Units are known to provide sparkling water, and for heating and cooling water and dispensing the same for users thereof. It is often desirable for a user to select whether he or she wishes to receive water having different properties, such as heated, cooled or carbonated. Typical machines for accomplishing such tasks generally include a tank for holding water and/or a tap water supply line for inputting water therein for dispensing. Oftentimes, machines utilize a tank for chilling the water and a tank for heating the water in the same machine. Moreover, machines that are known to provide carbonation to water to create sparkling water further comprise a carbonation unit comprising a holding tank for dissolving carbon dioxide in water for immediate dispensing when desired.
Typical water dispensing apparatuses often are difficult to maintain as the various components are not easily accessible. Specifically, over time, components of water dispensing apparatuses are known to contain mechanical parts that require periodic maintenance, and may further require replacement. It is often difficult to access the various components to maintain and/or make replacements. For example, dissolved minerals often build-up within components where the water passes and may frequently require replacement. Additionally, many mechanical components required periodic cleaning for optimal use. Oftentimes, it is difficult to access and remove components for periodic cleaning. A need, therefore, exists for a water dispensing apparatus having separate and accessible heating, and carbonating units. More specifically, a need exists for a water dispensing apparatus whereby the individual units, such as the separate heating, and carbonating may be easily accessible and modular so that each can be removed and replaced when necessary.
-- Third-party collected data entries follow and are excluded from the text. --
-- ==== Sys2Proof/Machine/Post.lean ====
section
/-! DEFINITION. Completion records and events (spec/16 sections 16.5 and 16.7): writing a record to its ring or holding
it, merging a held event, a command's interim and final records. -/

namespace Sys2Proof.Machine

/-- The host reaches the module's registers and memory, and the module the host's, over a trained CXL port (R550). -/
def Power.reaches (p : Power) : Bool := p.control && p.cxlWidth != 0

def State.mb (s : State) (m : Nat) : Mailbox := Sparse.get {} s.mailboxes m
def State.setMb (s : State) (m : Nat) (x : Mailbox) : State := { s with mailboxes := Sparse.set s.mailboxes m x }
def State.updMb (s : State) (m : Nat) (f : Mailbox → Mailbox) : State := s.setMb m (f (s.mb m))

/-- Records that the ring of a mailbox holds. -/
def Mailbox.ringLen (x : Mailbox) : Nat := 2 ^ x.crSize
/-- The ring has room (R433). -/
def Mailbox.room (x : Mailbox) : Bool := decide ((x.tail + 65536 - x.head) % 65536 < x.ringLen)

/-- The 64 bytes of a record with its PHASE (Table 16-4). -/
def Record.bytes (r : Record) (phase : Nat) : List Byte :=
  leBytes 32 (phase % 2 + (if r.final then 2 else 0) + (if r.event then 8 else 4) + r.status * 2 ^ 8
      + r.stamp % 2 ^ 64 * 2 ^ 64 + r.seq % 2 ^ 16 * 2 ^ 128 + r.opcode % 2 ^ 16 * 2 ^ 144 + r.tag % 2 ^ 32 * 2 ^ 160
      + r.applied % 2 ^ 16 * 2 ^ 192 + r.failItem % 2 ^ 16 * 2 ^ 208 + r.aux % 2 ^ 32 * 2 ^ 224)
    ++ leBytes 32 (leNat r.detail)

/-- A record is written into its ring's next slot and TAIL advances (R433). -/
def ringWrite (m : Nat) (r : Record) (s : State) : State :=
  let x := s.mb m
  let slot := x.tail % x.ringLen
  let phase := 1 - x.tail / x.ringLen % 2
  let s := s.writeMem (hostBase + x.crBase + slot * 64) (r.bytes phase)
  s.updMb m (fun x => { x with tail := (x.tail + 1) % 65536, last := some r })

/-- A record is written where ENABLE is 1, the ring has room and no earlier record is held, and is held otherwise. A write
to the ring may fail, and does while the CXL port is down: RING_ERR is set, ENABLE clears and the record is held (R433,
R434, R550; log 85). -/
def emit (m : Nat) (r : Record) (s : State) : State :=
  let x := s.mb m
  let t := { s with free := s.free + 1 }
  if !(x.enable && x.room && x.held.isEmpty) then s.updMb m (fun x => { x with held := x.held ++ [r] })
  else if !s.power.reaches || Config.ringFails s.free then
    t.updMb m (fun x => { x with held := x.held ++ [r], ringErr := true, enable := false })
  else ringWrite m r t

/-- The status codes of Table 16-5. -/
inductive Status where
  | ok | deferred | busy | rejectedState | rejectedArg | noResource | authFail | faulted
  deriving DecidableEq, Repr

def Status.code : Status → Nat
  | .ok => 0
  | .deferred => 1
  | .busy => 2
  | .rejectedState => 3
  | .rejectedArg => 4
  | .noResource => 5
  | .authFail => 6
  | .faulted => 7

/-- An event is posted to a ring, or merged into a held event of the same code and source (R435, R444). -/
def postEvent (m code src : Nat) (detail : List Byte) (s : State) : State :=
  let x := s.mb m
  let same (r : Record) : Bool := r.event && r.opcode == code && r.src == src
  if x.held.any same then
    s.updMb m (fun x => { x with
      held := x.held.map (fun r => if same r then { r with aux := r.aux + 1 } else r)
      evMerged := satAdd max32 x.evMerged 1 })
  else
    emit m { detail := detail, aux := 1, opcode := code, stamp := s.time, event := true, src := src } s

/-- The live partitions. -/
def State.liveParts (s : State) : List Nat := (List.range 17).filter (fun p => decide (0 < p) && (s.part p).live)

/-- An event goes to ring 0 and to every live partition's ring (Table 16-12). -/
def postAll (code src : Nat) (detail : List Byte) (s : State) : State :=
  (0 :: s.liveParts).foldl (fun s m => postEvent m code src detail s) s

namespace Ev
def contextFault := 0x8001
def jobEnd := 0x8002
def linkState := 0x8003
def hwFault := 0x8004
def memEvent := 0x8005
def ledgerBreak := 0x8006
def optics := 0x8007
def health := 0x8008
end Ev

/-- A HW_FAULT detail (Table 16-12a). -/
def hwDetail (cls idx : Nat) (stopped : Bool) (value : Nat) : List Byte :=
  leBytes 1 cls ++ leBytes 1 0 ++ leBytes 2 idx ++ leBytes 1 (if stopped then 1 else 0) ++ leBytes 3 0 ++ leBytes 8 value

/-- A hardware fault is reported to every ring, and ledger checks are suspended (R444, R491). -/
def postHw (cls idx : Nat) (stopped : Bool) (value : Nat) (s : State) : State :=
  postAll Ev.hwFault (cls * 2 ^ 16 + idx) (hwDetail cls idx stopped value) { s with hwFaulted := true }

/-- A taken command of a mailbox by SEQ. -/
def State.cmd (s : State) (m q : Nat) : Option Cmd := (s.mb m).cmds.find? (fun c => c.seq == q)
/-- Change a taken command. -/
def State.updCmd (s : State) (m q : Nat) (f : Cmd → Cmd) : State :=
  s.updMb m (fun x => { x with cmds := x.cmds.map (fun c => if c.seq == q then f c else c) })

/-- The record of a command (Table 16-4). -/
def cmdRecord (s : State) (c : Cmd) (st : Status) (failItem aux : Nat) (detail : List Byte) (final : Bool) : Record :=
  { detail := detail, aux := aux, failItem := failItem, applied := c.applied, tag := c.tag, opcode := c.opcode,
    seq := c.seq, stamp := s.time, status := st.code, final := final }

/-- A command's final record; it is no longer outstanding (R436). -/
def finish (m q : Nat) (st : Status) (failItem aux : Nat) (detail : List Byte) (s : State) : State :=
  match s.cmd m q with
  | none => s
  | some c =>
    emit m (cmdRecord s c st failItem aux detail true)
      (s.updMb m (fun x => { x with cmds := x.cmds.filter (fun d => d.seq != q) }))

/-- The final record with no failing item and no detail. -/
def finishPlain (st : Status) (s : State) (w : Nat × Nat) : State := finish w.1 w.2 st 0xFFFF 0 [] s

/-- A command's interim record, DEFERRED (R436). -/
def deferCmd (m q : Nat) (s : State) : State :=
  match s.cmd m q with
  | none => s
  | some c => emit m (cmdRecord s c .deferred 0xFFFF 0 [] false) (s.updCmd m q (fun c => { c with phase := .deferred }))

end Sys2Proof.Machine
end

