/-- VSEL24 and VSEL24Q (R208). A masked output raises no fault and is seen by no counter (R197; log 80). -/
def runSel24 (t : Nat) (env : ChainEnv) (o : VecOp) (s : State) : RunOut :=
  let kt := o.vop.kt
  match sourceCheck t o (fun _ => true) o.vlen o.pred s with
  | .error f => .error f
  | .ok s =>
  let act := (List.range o.vlen).map (fun i => activeAt t o i s)
  let on (i : Nat) : Bool := act.getD i false
  match sourceCheck t o (selMeta on) (o.vlen / 16) o.sb s with
  | .error f => .error f
  | .ok s =>
  match sourceCheck t o (selReads kt on) (2 * o.vlen) o.sa s with
  | .error f => .error f
  | .ok s =>
    let a := sourceVals t env o (2 * o.vlen) o.sa s
    let word (w : Nat) : Nat := match o.sb with
      | .slot _ d pos => s.elemCode t d (pos + w)
      | _ => 0
    let out := (List.range o.vlen).map (fun i => if on i then some (selPos kt word i) else none)
    if out.any (fun p => p == some none) then .error (⟨Code.vxMeta, 0⟩, s)
    else
      let res := out.map (fun p => (p.bind id).map (fun i => a.getD i fzero))
      let nf := (res.filterMap id).countP FVal.nonfinite
      let (env, s) := countSources t [] [(o.sa, mask ((List.range (2 * o.vlen)).map (selReads kt on)) a)] env s
      let (env, s, sat) := writeDst t env o res s
      .ok (env, countVec t nf sat s)

/-! ## VSEGR (R185, R209 to R211) -/

/-- A chunk record's fields: index, FIRST_ROW, and its elements as value code, column, local row (Tables 6-5, 6-6). -/
structure Chunk where
  addr : Nat
  idx : Nat
  count : Nat
  first : Nat
  elems : List (Nat × Nat × Nat)
  deriving DecidableEq, Repr

/-- Read the chunk record at element `e` of a stream, where it stands; its reserved header bits are not looked at (log
79). -/
def readChunk (t : Nat) (d : StreamDesc) (e : Nat) (s : State) : Chunk :=
  let base := d.base + e * d.rowPitch
  let num (off n : Nat) : Nat := leNat (s.streamBytes t d.loc (base + off) n)
  let count := num 4 2
  { addr := if d.loc then 0 else devAddr t base, idx := num 8 4, count := count, first := num 0 4
    elems := (List.range (min count 256)).map (fun j => (num (128 + 4 * j) 4, num (1152 + 2 * j) 2, num (1664 + 2 * j) 2)) }

/-- The runs of equal rows in a lane's elements, each summed in increasing order (R210). -/
def laneRuns : List (Nat × Nat) → List (Nat × Nat)
  | [] => []
  | (r, p) :: rest =>
    (rest.foldl (fun (acc : List (Nat × Nat)) (e : Nat × Nat) =>
      match acc with
      | (r0, q) :: more => if r0 = e.1 then (r0, add32 q e.2) :: more else e :: acc
      | [] => [e]) [(r, p)]).reverse

/-- One level of the binary tree: two nodes combine run by run (R210). -/
def treeJoin (l r : List (Nat × Nat)) : List (Nat × Nat) :=
  let both := l.map (fun e => match r.find? (fun f => f.1 == e.1) with
    | some f => (e.1, add32 e.2 f.2)
    | none => e)
  both ++ r.filter (fun f => !l.any (fun e => e.1 == f.1))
Oftentimes, water dispensing apparatuses that dispense carbonated water result in finished fluid streams in which carbon dioxide can easily separate from the water. This may result in the dispensed water tasting flat or acidic. It is commonly understood that to control the quality of the carbonated water and ensure the proper mixing of carbon dioxide and water, the water pressure and carbon dioxide pressure may be controlled, and back pressure should be applied to the fluid stream just prior to being dispensed. For many devices, a small threaded pin within the dispensing valve may be adjusted; but this is not easily accessed nor well understood by end-users. A need, therefore, exists for a water dispensing apparatus that effectively ensures proper mixing of carbon dioxide and water. Moreover, a need exists for a simple and easily accessible mechanism to allow an end user to adjust back pressure and flow rate of carbonated water dispensed.
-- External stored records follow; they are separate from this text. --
/-- A scatter packet in its turn: this module's hop for its segment (R358), unless an access fails (R328, R329). -/
def scatterHop (k : Nat) (p : RingPkt) (hits : List StackHit) (s : State) : State :=
  let x := s.red k
  let h := x.hopOf p.seg
  let as := segAddrs k x p.seg
  if !x.inRing then s
  else
    match kuduAccess k hits as (if h = x.ringLen - 1 then as else []) s with
    | .error s => s
    | .ok s =>
      let v := List.zipWith add32 p.data (segWords k x p.seg s)
      let s := s.updRed k (fun x => { x with hopsDone := x.hopsDone ++ [p.seg], kuduNf := x.kuduNf || v.any nonfinite32 })
      if h = x.ringLen - 1 then
        let final := ringIn s k x p.seg h v
        (writeSeg as final s).updRed k (fun x => { x with finals := x.finals ++ [(p.seg, final)] })
      else sendRing k x ⟨x.ringTag, x.step, p.seg, h, false, false, ringIn s k x p.seg h v⟩ s

/-- A ring packet of the right step reaches its entry: a gather packet is written and forwarded, a scatter packet takes
this module's hop, or the ring room while the local rounds are open (R358, R360). -/
def ringDeliver (k : Nat) (p : RingPkt) (hits : List StackHit) (s : State) : State :=
  let x := s.red k
  if x.ringLen ≤ p.seg || p.data.length != 16 * (x.segBlocks p.seg).length then s
  else if p.gather then
    if !x.inRing || x.gathered.contains p.seg || p.seg == x.ringPos then s
    else
      let as := segAddrs k x p.seg
      match kuduAccess k hits [] as s with
      | .error s => s
      | .ok s =>
        let s := (writeSeg as p.data s).updRed k (fun x => { x with
          gathered := x.gathered ++ [p.seg], nfIn := x.nfIn || p.nf })
        let s := if (x.ringPos + 1) % x.ringLen = p.seg then s else sendRing k x p s
        finishRing k (leftHits s k hits [] as) s
  else if x.hopsDone.contains p.seg || x.scatterIn.any (fun q => q.seg == p.seg) || p.hop + 1 != x.hopOf p.seg then s
  else if x.state = .opened then s.updRed k (fun x => { x with scatterIn := some p })
  else finishRing k (leftHits s k hits (segAddrs k x p.seg) []) (scatterHop k p hits s)

/-- A ring packet that its entry can take faults it with RED_RING where it names another step, or where the entry is not in
RING (a scatter packet may come while the local rounds are open, R360); the reported address is the segment's first block
in the buffer (log 72). -/
def ringArrive (k : Nat) (p : RingPkt) (hits : List StackHit) (s : State) : State :=
  let x := s.red k
  if p.step ≠ x.step ∨ !(x.inRing || (x.state == .opened && !p.gather)) then
    redFault k Code.redRing (shareAddr x.bufBase (k / 64) (x.segLo p.seg * 64)) s
  else ringDeliver k p hits s
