/-- A data block at the head of the delivered blocks goes to its transfer: it lands, or it is dropped where the transfer
was refused or its header discarded. -/
def takeData (k : Nat) (b : RxBlock) (s : State) : State :=
  match (s.link k).landing.find? (fun l => l.xfer == b.xfer) with
  | none => s
  | some l =>
    let l' := { l with done := l.done + 256 }
    if l.refused then
      if b.kind = 3 then s.updLink k (fun x => { x with landing := x.landing.filter (fun m => m.xfer != l.xfer) }) else s
    else
      let put (l' : Landing) (s : State) : State :=
        s.updLink k (fun x => { x with landing := x.landing.map (fun m => if m.xfer = l.xfer then l' else m) })
      match landAll k l l.done (chunks 64 b.data) s with
      | .ok s => finishLanding k l' (put l' s)
      | .error s =>
        let s := if b.kind = 3 then s.updLink k (fun x => { x with landing := x.landing.filter (fun m => m.xfer != l.xfer) })
          else put { l' with refused := true } s
        sendAnswer k l.xfer b.tag b.step false s

/-- A data block has to wait for a write to one of its 64-byte blocks that is sent again (R330). -/
def State.landWaits (s : State) (k : Nat) (b : RxBlock) : Bool :=
  match (s.link k).landing.find? (fun l => l.xfer == b.xfer) with
  | some l => !l.refused &&
    (List.range 4).any (fun i => decide (l.done + 64 * i < l.total) && s.underRetry (l.at (l.done + 64 * i)))
  | none => false

/-- Data blocks are taken from the front while no transfer header stands there, and none that has to wait. -/
def drainLink (k : Nat) : Nat → State → State
  | 0, s => s
  | fuel + 1, s =>
    match (s.link k).delivered with
    | [] => s
    | b :: r =>
      if b.kind = 1 || s.landWaits k b then s
      else drainLink k fuel (takeData k b (s.updLink k (fun x => { x.free 0 with delivered := r })))

/-- A program-lane block of the right step is delivered: an end-to-end answer to the sender's side, the rest to be
landed. -/
def deliverProgram (k : Nat) (b : RxBlock) (s : State) : State :=
  if b.kind = 4 then s.updLink k (fun x => { x.free 0 with answers := x.answers ++ [b.xfer] })
  else
    let s := s.updLink k (fun x => { x with delivered := x.delivered ++ [b] })
    drainLink k (s.link k).delivered.length s

/-- A block of the program lane is compared with RX_STEP (R414). -/
def comparedProgram (k : Nat) (b : RxBlock) (s : State) : State :=
  match stepCompare b.step (s.link k).rxStep with
  | .same => deliverProgram k b s
  | .ahead => s.updLink k (fun x => { x with held := (x.held + 1) % 2 ^ 32, heldBlocks := x.heldBlocks ++ [b] })
  | .skew => stepSkewFault k (s.updLink k (fun x => x.free 0))

/-- A block whose tag differs from TAG (R410). -/
def RxBlock.foreignTo (b : RxBlock) (x : Link) : Bool := b.tag != x.bindTag

/-- A good block of a lane is taken in; one of the Kudu or control lane keeps its receive-buffer space until the packet that
it carries is handled (R399, R414). A miscabled link carries no job traffic (R408). -/
def takeBlock (k : Nat) (b : RxBlock) (s : State) : State :=
  if 2 < b.lane then s
  else if (s.link k).miscabled then s.updLink k (fun x => x.free b.lane)
  else if b.foreignTo (s.link k) then
    let s := s.updLink k (fun x => { x.free b.lane with foreign := (x.foreign + 1) % 2 ^ 32 })
    if b.lane = 0 ∧ b.kind = 1 then sendAnswer k b.xfer b.tag b.step false s else s
  else if b.lane = 0 then comparedProgram k b s
  else if b.lane = 1 then s.updLink k (fun x => { x with kuduIn := x.kuduIn + 1 })
  else s.updLink k (fun x => { x with ctrlIn := x.ctrlIn + 1 })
Water dispensing apparatuses that dispense carbonated water require a connection to a pressurized carbon dioxide tank. Oftentimes, tubing from a pressurized carbon dioxide tank is connected to an inlet in the water dispensing machine, but oftentimes the carbon dioxide tank is large and difficult to manage. Some water dispensing machines utilize a relatively small pressurized carbon dioxide tank, such as a 60L tank, that is typically connected to the apparatus. These relatively small pressurized carbon dioxide tanks require frequent replacement and are often connected via tubing to the rear of the water dispensing system or connected directly to the rear of the water dispensing system, or even under a sink. However, users are easily frustrated by these requirements for changing these smaller carbon dioxide tanks, which are also pressurized and carry warning labels.
Further, threading of the smaller carbon dioxide tanks into a regulator, which adjusts pressure to the correct amount for the water dispensing system, can be an additional frustration for users trying to replace carbon dioxide tanks on a regular basis. Moreover, when connecting to a connection point, such as a regulator, for example, on the water dispensing apparatus, it is often difficult to align the head of the carbon dioxide tank to the connector. A need, therefore, exists for water dispensing apparatuses that provide easy access for relatively small-sized carbon dioxide tanks to connect to and disconnect from the water dispensing apparatuses. In addition, a need exists for water dispensing apparatuses having easily accessible connection points for connecting the carbon dioxide tanks thereto.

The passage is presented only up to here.